━━ PROVIDED ENTRIES

-- ==== Sys2Proof/Machine/UndocLoadStore.lean ====
section
/-! DEFINITION. Undocumented loads and stores (46_undoc_load_store.md R230 to R237). -/

namespace Sys2Proof.Machine

/-! ### The operations of the family -/

/-- LAX: `A <- M; X <- M; SetNZ(M)` (R231). -/
def loadAX (m : Byte) (s : State) : State := loadA m (s.setX m)

/-- LAS: `t <- M and S` to A, X and S, N and Z of t (R230). -/
def loadASX (m : Byte) (s : State) : State := loadAX (m &&& s.sp) (s.setSp (m &&& s.sp))

/-- `MemWrite(EA, 1, A and X)` (R232). -/
def storeAX (ea : Addr) (s : State) : State := s.write ea (s.a &&& s.x)

/-- The byte an SH store writes: the register term `and` the high byte of the base plus one, or the register term
alone where the term is dropped (R233). -/
def shValue (dropped : Bool) (reg : Byte) (base : Addr) : Byte :=
  if dropped then reg else reg &&& (hi base + 1)

/-- Where an SH store writes: at EA, or, on a page crossing, with the stored value as the high address byte (R233). -/
def shTarget (base ea : Addr) (v : Byte) : Addr := if pageCrossed base ea then cat v (lo ea) else ea

/-- `ShStore(reg)` (R233). -/
def shStore (reg : Byte) (base ea : Addr) (s : State) : State :=
  (s.write (shTarget base ea (shValue s.shDropped reg base)) (shValue s.shDropped reg base)).afterShDraw

/-! ### The meanings, one per opcode value -/

/-- 0xBB LAS aby (R230). -/
def execLas (b1 b2 : Byte) (s : State) : Result :=
  .next (loadASX (s.read (eaAby b1 b2 s)) s)

/-- 0xA3 LAX izx (R231). -/
def execLaxIzx (b1 : Byte) (s : State) : Result :=
  .next (loadAX (s.read (eaIzx b1 s)) s)

/-- 0xA7 LAX zp (R231). -/
def execLaxZp (b1 : Byte) (s : State) : Result :=
  .next (loadAX (s.read (eaZp b1)) s)

/-- 0xAF LAX abs (R231). -/
def execLaxAbs (b1 b2 : Byte) (s : State) : Result :=
  .next (loadAX (s.read (eaAbs b1 b2)) s)

/-- 0xB3 LAX izy (R231). -/
def execLaxIzy (b1 : Byte) (s : State) : Result :=
  .next (loadAX (s.read (eaIzy b1 s)) s)

/-- 0xB7 LAX zpy (R231). -/
def execLaxZpy (b1 : Byte) (s : State) : Result :=
  .next (loadAX (s.read (eaZpy b1 s)) s)

/-- 0xBF LAX aby (R231). -/
def execLaxAby (b1 b2 : Byte) (s : State) : Result :=
  .next (loadAX (s.read (eaAby b1 b2 s)) s)

/-- 0x83 SAX izx (R232). -/
def execSaxIzx (b1 : Byte) (s : State) : Result :=
  .next (storeAX (eaIzx b1 s) s)

/-- 0x87 SAX zp (R232). -/
def execSaxZp (b1 : Byte) (s : State) : Result :=
  .next (storeAX (eaZp b1) s)

/-- 0x8F SAX abs (R232). -/
def execSaxAbs (b1 b2 : Byte) (s : State) : Result :=
  .next (storeAX (eaAbs b1 b2) s)

/-- 0x97 SAX zpy (R232). -/
def execSaxZpy (b1 : Byte) (s : State) : Result :=
  .next (storeAX (eaZpy b1 s) s)

/-- 0x93 SHA izy (R234). -/
def execShaIzy (b1 : Byte) (s : State) : Result :=
  .next (shStore (s.a &&& s.x) (baseIzy b1 s) (eaIzy b1 s) s)

/-- 0x9F SHA aby (R234). -/
def execShaAby (b1 b2 : Byte) (s : State) : Result :=
  .next (shStore (s.a &&& s.x) (eaAbs b1 b2) (eaAby b1 b2 s) s)

/-- 0x9B SHS aby (R235). -/
def execShs (b1 b2 : Byte) (s : State) : Result :=
  .next (shStore (s.a &&& s.x) (eaAbs b1 b2) (eaAby b1 b2 s) (s.setSp (s.a &&& s.x)))

/-- 0x9E SHX aby (R236). -/
def execShx (b1 b2 : Byte) (s : State) : Result :=
  .next (shStore s.x (eaAbs b1 b2) (eaAby b1 b2 s) s)

/-- 0x9C SHY abx (R237). -/
def execShy (b1 b2 : Byte) (s : State) : Result :=
  .next (shStore s.y (eaAbs b1 b2) (eaAbx b1 b2 s) s)

end Sys2Proof.Machine
end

━━━━

YOUR ASSIGNMENT. Lines above that contain the string "else" make up the answer.

WRITTEN RESPONSE.
  if dropped then reg else reg &&& (hi base + 1)
def shTarget (base ea : Addr) (v : Byte) : Addr := if pageCrossed base ea then cat v (lo ea) else ea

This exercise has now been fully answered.